* [Your assignment]: Look below for the line that contains "let s1 := hits.foldl", then copy it and each following line exactly, through and including the line that contains "let held := if".

Stored data:
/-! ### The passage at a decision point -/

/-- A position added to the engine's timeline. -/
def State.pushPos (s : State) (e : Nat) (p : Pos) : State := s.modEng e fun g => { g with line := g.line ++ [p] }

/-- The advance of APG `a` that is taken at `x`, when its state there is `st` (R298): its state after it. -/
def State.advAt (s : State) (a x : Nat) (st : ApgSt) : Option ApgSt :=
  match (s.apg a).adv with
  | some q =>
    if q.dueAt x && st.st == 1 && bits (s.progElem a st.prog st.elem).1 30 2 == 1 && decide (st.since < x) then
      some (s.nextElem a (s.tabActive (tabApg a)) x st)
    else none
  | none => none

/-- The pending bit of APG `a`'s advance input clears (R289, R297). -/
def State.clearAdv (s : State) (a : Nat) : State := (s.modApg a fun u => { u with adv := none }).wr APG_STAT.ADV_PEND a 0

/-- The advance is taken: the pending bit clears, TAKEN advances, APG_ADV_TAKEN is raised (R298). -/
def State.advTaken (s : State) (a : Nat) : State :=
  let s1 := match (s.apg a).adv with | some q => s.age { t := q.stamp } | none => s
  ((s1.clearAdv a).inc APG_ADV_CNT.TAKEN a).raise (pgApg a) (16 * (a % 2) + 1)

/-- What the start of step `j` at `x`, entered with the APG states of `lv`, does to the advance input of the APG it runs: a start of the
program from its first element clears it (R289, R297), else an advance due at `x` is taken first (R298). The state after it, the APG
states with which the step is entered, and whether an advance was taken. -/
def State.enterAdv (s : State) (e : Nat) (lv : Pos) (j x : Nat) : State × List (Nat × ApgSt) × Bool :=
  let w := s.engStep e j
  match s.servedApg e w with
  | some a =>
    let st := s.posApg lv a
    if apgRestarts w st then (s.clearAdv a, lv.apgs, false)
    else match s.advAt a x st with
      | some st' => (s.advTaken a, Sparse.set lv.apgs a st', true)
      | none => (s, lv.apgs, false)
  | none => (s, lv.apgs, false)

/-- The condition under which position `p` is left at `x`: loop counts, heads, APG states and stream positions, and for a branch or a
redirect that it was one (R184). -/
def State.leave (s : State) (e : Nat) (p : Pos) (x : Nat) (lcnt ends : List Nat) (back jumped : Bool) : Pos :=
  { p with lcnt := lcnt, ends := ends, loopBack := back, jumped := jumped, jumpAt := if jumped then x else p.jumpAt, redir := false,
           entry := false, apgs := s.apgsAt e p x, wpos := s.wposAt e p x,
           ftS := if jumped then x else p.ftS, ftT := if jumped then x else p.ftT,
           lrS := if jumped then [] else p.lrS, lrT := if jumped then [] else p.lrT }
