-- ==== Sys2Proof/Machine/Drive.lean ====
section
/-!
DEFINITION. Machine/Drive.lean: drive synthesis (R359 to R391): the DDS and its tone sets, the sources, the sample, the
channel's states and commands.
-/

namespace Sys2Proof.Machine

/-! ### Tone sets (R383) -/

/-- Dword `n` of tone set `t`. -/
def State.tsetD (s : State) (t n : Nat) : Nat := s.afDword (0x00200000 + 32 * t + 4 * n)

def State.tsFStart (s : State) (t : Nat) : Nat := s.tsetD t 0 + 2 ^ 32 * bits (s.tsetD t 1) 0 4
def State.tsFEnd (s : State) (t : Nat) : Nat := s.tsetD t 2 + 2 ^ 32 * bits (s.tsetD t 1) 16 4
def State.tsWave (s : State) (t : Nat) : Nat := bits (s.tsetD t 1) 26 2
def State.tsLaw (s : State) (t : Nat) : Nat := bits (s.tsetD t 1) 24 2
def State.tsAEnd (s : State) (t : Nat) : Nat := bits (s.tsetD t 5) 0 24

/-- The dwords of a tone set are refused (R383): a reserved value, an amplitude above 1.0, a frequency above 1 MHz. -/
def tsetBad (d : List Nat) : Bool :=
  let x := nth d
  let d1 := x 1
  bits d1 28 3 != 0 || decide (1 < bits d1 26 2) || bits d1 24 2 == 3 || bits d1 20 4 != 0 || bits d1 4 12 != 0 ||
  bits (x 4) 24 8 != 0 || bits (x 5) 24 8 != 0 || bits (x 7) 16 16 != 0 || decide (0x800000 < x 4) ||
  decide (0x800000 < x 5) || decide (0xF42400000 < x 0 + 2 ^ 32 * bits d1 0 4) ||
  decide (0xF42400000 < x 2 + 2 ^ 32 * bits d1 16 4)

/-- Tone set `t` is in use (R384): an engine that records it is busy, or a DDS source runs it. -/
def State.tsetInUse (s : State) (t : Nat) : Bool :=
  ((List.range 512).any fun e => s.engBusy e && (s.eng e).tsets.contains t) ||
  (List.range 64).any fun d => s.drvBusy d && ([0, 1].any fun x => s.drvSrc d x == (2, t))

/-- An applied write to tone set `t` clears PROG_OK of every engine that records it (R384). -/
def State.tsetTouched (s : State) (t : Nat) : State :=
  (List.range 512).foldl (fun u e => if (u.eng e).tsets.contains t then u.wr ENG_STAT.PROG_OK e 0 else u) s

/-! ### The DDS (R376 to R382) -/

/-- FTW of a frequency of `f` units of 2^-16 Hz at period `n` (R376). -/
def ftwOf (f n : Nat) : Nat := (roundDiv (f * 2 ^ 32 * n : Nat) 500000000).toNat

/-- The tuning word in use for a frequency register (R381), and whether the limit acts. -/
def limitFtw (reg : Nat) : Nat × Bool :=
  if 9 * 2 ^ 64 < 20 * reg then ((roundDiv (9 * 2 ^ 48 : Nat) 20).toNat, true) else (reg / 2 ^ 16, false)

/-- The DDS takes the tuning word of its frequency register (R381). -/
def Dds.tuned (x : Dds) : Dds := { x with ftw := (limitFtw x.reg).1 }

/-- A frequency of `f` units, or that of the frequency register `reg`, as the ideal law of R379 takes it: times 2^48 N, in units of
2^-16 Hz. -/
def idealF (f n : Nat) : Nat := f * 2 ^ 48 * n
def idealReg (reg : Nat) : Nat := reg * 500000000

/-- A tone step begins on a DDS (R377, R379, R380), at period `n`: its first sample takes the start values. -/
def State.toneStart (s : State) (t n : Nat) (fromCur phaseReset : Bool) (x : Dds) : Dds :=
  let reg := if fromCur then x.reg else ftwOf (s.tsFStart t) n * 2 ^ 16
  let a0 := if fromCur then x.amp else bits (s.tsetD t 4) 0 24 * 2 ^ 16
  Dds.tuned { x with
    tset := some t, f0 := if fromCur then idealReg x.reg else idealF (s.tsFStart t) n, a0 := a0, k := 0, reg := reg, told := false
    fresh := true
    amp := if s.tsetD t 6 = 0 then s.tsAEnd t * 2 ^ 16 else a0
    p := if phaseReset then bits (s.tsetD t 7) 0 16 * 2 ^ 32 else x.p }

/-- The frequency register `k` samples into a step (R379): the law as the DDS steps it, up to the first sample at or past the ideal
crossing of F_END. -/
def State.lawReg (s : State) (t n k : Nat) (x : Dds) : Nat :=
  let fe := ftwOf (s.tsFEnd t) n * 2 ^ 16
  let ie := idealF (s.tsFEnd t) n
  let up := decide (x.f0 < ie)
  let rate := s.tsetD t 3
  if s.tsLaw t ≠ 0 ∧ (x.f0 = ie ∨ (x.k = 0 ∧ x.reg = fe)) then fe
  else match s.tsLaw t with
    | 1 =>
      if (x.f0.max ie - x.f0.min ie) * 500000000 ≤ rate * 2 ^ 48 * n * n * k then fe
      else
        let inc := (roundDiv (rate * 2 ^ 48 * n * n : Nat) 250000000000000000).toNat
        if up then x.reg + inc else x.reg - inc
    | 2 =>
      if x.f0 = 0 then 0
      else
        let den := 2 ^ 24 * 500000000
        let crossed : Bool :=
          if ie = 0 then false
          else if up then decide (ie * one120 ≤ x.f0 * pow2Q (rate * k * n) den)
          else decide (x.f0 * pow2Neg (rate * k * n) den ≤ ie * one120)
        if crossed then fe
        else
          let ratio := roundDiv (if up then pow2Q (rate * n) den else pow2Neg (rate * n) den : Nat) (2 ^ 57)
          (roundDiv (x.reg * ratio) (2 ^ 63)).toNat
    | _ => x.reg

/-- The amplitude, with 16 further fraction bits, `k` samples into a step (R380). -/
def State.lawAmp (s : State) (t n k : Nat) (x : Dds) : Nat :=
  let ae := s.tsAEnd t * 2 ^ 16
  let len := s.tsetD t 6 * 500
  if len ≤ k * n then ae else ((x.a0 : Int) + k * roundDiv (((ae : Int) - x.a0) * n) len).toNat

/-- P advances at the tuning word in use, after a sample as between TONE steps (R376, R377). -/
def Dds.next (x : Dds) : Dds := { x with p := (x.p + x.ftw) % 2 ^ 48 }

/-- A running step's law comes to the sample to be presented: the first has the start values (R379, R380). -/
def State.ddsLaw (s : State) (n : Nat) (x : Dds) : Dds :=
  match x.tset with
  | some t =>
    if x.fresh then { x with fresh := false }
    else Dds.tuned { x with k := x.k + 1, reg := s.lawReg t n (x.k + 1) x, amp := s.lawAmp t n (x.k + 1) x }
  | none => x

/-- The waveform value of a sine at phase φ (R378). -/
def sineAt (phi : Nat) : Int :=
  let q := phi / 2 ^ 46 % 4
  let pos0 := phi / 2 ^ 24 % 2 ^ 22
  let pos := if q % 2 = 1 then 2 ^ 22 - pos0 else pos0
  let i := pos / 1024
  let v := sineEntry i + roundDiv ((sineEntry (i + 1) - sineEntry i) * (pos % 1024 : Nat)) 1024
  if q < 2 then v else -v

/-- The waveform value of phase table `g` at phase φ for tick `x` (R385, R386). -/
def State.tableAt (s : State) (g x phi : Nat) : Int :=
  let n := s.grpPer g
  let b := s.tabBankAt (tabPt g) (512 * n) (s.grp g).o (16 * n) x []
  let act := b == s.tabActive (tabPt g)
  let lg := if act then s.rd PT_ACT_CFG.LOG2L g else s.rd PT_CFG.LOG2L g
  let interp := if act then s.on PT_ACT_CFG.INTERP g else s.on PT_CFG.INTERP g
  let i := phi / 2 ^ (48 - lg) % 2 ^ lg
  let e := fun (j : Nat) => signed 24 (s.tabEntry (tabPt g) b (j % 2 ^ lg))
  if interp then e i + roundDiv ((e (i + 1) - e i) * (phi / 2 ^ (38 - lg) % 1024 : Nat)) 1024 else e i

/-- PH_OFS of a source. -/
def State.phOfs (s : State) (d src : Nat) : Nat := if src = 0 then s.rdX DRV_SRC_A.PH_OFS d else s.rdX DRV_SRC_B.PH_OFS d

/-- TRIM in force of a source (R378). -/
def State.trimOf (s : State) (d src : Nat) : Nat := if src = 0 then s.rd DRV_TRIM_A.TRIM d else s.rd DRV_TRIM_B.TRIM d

--

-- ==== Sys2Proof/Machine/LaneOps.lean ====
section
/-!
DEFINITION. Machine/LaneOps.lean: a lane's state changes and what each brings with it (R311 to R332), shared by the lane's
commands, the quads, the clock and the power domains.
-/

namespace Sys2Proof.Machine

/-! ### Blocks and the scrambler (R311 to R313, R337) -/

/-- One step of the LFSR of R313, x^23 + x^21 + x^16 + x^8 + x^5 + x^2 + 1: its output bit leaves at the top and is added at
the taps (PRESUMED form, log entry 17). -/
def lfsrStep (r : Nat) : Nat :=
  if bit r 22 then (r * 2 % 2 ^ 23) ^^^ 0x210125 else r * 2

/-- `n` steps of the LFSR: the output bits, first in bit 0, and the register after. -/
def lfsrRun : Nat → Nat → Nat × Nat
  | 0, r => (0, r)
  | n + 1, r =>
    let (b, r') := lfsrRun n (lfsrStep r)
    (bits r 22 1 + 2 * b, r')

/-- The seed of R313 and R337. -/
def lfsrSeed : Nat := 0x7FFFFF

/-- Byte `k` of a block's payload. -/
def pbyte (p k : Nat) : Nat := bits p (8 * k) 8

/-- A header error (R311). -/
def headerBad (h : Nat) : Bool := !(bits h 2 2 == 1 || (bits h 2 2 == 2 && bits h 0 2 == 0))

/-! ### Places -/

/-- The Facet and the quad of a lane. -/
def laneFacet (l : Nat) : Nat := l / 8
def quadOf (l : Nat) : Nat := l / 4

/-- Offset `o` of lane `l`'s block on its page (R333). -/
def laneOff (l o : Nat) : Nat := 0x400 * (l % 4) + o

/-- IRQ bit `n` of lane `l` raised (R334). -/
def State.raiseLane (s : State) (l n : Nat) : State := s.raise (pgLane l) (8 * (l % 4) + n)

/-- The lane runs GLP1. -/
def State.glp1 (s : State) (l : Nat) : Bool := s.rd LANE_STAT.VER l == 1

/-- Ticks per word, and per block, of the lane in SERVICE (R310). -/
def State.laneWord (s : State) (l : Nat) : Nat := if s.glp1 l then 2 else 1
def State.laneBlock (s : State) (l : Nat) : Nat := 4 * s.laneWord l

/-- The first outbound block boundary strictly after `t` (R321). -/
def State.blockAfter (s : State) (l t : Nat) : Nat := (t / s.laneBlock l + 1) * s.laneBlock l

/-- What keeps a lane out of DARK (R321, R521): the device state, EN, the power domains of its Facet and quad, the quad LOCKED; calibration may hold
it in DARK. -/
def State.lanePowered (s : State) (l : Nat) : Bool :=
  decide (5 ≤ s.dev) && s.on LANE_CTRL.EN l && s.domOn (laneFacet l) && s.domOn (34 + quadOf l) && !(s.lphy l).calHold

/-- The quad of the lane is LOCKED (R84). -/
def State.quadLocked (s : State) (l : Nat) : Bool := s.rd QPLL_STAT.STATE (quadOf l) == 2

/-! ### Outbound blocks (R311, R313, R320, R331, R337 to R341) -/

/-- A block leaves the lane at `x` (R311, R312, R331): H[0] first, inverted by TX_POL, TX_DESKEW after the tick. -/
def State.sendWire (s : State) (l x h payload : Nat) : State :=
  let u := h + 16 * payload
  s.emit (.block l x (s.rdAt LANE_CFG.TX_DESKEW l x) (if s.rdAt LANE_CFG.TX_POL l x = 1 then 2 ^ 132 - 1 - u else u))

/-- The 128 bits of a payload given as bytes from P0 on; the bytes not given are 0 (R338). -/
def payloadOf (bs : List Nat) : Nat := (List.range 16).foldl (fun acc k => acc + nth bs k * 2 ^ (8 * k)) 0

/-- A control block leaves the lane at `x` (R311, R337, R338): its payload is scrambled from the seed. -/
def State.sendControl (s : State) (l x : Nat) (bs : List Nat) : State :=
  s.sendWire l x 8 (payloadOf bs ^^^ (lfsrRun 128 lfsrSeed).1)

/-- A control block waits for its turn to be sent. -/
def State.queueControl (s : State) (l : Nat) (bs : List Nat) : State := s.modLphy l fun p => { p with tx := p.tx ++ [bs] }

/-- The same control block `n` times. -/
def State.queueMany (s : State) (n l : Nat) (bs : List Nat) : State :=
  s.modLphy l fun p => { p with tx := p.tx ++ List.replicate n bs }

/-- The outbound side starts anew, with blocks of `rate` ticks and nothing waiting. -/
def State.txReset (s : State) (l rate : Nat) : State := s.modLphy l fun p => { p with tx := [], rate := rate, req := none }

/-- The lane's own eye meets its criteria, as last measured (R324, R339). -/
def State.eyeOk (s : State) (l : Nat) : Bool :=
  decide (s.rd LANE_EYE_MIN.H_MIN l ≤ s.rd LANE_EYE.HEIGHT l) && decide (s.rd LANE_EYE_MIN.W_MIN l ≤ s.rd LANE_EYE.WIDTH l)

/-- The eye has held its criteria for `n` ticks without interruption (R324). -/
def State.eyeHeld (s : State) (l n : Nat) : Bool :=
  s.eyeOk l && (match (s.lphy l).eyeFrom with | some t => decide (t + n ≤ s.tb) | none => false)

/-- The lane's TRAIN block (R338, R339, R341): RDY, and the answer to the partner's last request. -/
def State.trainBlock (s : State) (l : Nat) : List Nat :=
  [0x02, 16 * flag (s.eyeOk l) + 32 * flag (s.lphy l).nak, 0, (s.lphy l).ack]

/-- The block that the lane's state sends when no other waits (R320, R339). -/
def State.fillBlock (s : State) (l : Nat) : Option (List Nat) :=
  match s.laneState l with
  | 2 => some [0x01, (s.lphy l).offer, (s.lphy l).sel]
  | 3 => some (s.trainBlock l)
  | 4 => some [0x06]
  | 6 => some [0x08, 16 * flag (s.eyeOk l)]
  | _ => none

==

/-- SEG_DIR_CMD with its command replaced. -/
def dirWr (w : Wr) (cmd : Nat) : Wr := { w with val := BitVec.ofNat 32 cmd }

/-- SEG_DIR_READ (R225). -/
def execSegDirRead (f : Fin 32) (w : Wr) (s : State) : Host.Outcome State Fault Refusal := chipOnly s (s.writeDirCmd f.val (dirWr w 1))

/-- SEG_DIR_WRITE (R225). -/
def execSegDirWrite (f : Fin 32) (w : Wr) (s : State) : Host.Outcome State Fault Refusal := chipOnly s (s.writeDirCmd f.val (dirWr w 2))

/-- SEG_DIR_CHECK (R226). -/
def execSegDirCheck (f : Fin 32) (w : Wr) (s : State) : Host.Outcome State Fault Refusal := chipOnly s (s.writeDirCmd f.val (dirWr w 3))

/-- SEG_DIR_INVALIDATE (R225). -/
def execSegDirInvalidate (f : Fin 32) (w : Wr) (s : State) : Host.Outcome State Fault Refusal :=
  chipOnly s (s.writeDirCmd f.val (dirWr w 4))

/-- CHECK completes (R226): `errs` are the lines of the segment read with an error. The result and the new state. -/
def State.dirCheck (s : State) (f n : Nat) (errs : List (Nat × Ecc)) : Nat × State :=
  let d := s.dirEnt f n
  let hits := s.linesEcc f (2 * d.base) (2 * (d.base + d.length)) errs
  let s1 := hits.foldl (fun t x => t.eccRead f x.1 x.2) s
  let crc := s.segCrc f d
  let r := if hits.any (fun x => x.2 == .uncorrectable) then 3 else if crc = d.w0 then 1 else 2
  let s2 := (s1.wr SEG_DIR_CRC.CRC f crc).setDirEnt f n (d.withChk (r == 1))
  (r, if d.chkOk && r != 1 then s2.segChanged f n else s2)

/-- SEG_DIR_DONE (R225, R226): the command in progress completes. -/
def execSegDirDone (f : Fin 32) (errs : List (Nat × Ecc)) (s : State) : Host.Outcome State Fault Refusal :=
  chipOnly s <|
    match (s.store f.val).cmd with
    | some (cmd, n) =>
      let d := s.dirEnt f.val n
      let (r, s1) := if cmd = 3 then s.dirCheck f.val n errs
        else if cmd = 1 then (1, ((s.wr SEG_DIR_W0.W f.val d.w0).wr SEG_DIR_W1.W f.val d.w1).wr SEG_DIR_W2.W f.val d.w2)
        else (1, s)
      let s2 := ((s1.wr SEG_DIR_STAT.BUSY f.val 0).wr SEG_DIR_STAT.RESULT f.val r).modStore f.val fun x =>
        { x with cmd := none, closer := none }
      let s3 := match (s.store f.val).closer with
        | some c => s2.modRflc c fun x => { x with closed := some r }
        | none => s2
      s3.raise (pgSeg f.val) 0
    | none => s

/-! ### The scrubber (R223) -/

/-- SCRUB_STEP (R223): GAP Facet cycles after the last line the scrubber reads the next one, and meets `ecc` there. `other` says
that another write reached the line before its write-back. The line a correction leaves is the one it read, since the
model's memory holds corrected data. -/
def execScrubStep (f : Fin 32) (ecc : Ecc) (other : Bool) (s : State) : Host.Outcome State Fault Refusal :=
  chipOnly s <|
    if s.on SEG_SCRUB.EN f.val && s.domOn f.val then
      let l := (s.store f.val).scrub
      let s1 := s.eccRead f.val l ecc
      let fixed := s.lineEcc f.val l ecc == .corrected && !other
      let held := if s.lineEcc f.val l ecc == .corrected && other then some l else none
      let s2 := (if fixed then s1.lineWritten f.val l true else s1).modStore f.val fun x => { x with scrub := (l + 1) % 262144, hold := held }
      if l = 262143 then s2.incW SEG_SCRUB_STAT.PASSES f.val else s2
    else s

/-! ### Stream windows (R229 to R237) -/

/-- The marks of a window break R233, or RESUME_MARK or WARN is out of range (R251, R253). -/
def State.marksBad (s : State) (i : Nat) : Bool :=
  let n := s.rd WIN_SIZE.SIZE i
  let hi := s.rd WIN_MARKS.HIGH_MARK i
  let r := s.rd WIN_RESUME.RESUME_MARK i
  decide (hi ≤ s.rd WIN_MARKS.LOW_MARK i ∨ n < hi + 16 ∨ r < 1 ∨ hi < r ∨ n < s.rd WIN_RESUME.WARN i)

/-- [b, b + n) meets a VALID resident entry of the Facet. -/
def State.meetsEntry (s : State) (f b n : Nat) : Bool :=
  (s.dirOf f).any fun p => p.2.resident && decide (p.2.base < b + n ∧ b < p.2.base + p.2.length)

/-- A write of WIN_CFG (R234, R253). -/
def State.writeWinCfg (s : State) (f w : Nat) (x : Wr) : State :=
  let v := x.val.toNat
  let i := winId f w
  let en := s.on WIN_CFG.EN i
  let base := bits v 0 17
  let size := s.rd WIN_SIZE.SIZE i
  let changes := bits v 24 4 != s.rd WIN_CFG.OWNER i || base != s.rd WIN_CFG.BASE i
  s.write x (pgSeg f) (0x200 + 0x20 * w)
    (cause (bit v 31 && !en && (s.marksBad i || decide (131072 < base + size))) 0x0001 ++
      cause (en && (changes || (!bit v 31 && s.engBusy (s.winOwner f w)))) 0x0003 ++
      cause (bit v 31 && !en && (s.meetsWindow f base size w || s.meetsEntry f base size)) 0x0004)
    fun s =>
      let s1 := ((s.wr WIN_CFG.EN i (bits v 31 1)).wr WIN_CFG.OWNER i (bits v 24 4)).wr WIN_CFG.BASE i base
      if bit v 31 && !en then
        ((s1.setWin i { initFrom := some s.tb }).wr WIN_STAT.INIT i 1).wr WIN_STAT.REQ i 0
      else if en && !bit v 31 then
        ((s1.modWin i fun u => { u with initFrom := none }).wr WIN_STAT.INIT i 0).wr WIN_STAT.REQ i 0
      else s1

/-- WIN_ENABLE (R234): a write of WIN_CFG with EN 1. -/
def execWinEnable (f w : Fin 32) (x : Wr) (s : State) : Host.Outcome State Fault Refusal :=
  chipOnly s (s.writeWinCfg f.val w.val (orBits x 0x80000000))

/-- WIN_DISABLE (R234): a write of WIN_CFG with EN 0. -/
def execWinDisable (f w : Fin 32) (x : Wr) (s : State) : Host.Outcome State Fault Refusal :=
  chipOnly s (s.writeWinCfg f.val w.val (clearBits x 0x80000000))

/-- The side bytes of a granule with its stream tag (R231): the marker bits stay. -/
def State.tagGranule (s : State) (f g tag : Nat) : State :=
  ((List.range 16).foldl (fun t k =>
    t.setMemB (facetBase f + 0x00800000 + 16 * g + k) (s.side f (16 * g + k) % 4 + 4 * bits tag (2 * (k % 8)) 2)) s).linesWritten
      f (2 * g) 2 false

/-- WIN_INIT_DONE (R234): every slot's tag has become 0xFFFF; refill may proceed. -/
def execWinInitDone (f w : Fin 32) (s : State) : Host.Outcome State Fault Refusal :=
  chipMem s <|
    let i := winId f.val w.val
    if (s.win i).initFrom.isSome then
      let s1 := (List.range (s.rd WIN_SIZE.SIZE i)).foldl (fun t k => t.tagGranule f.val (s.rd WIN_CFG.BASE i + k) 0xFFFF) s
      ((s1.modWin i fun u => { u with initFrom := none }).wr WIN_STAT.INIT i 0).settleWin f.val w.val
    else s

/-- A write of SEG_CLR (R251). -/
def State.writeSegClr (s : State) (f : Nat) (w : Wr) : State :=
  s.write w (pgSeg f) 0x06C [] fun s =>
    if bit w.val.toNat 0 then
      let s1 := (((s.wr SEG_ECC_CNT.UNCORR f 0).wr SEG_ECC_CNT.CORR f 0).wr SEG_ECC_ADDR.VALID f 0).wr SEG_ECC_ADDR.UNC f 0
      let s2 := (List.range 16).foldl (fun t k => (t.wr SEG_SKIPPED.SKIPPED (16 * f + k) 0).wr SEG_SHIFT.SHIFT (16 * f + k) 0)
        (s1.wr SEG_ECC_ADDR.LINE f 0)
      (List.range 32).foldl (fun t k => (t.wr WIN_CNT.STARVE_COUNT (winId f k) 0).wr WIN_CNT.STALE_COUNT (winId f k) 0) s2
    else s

* [Expected answer]:
  let s1 := hits.foldl (fun t x => t.eccRead f x.1 x.2) s
  let crc := s.segCrc f d
  let r := if hits.any (fun x => x.2 == .uncorrectable) then 3 else if crc = d.w0 then 1 else 2
  let s2 := (s1.wr SEG_DIR_CRC.CRC f crc).setDirEnt f n (d.withChk (r == 1))
  (r, if d.chkOk && r != 1 then s2.segChanged f n else s2)

/-- SEG_DIR_DONE (R225, R226): the command in progress completes. -/
def execSegDirDone (f : Fin 32) (errs : List (Nat × Ecc)) (s : State) : Host.Outcome State Fault Refusal :=
  chipOnly s <|
    match (s.store f.val).cmd with
    | some (cmd, n) =>
      let d := s.dirEnt f.val n
      let (r, s1) := if cmd = 3 then s.dirCheck f.val n errs
        else if cmd = 1 then (1, ((s.wr SEG_DIR_W0.W f.val d.w0).wr SEG_DIR_W1.W f.val d.w1).wr SEG_DIR_W2.W f.val d.w2)
        else (1, s)
      let s2 := ((s1.wr SEG_DIR_STAT.BUSY f.val 0).wr SEG_DIR_STAT.RESULT f.val r).modStore f.val fun x =>
        { x with cmd := none, closer := none }
      let s3 := match (s.store f.val).closer with
        | some c => s2.modRflc c fun x => { x with closed := some r }
        | none => s2
      s3.raise (pgSeg f.val) 0
    | none => s

/-! ### The scrubber (R223) -/

/-- SCRUB_STEP (R223): GAP Facet cycles after the last line the scrubber reads the next one, and meets `ecc` there. `other` says
that another write reached the line before its write-back. The line a correction leaves is the one it read, since the
model's memory holds corrected data. -/
def execScrubStep (f : Fin 32) (ecc : Ecc) (other : Bool) (s : State) : Host.Outcome State Fault Refusal :=
  chipOnly s <|
    if s.on SEG_SCRUB.EN f.val && s.domOn f.val then
      let l := (s.store f.val).scrub
      let s1 := s.eccRead f.val l ecc
      let fixed := s.lineEcc f.val l ecc == .corrected && !other
      let held := if s.lineEcc f.val l ecc == .corrected && other then some l else none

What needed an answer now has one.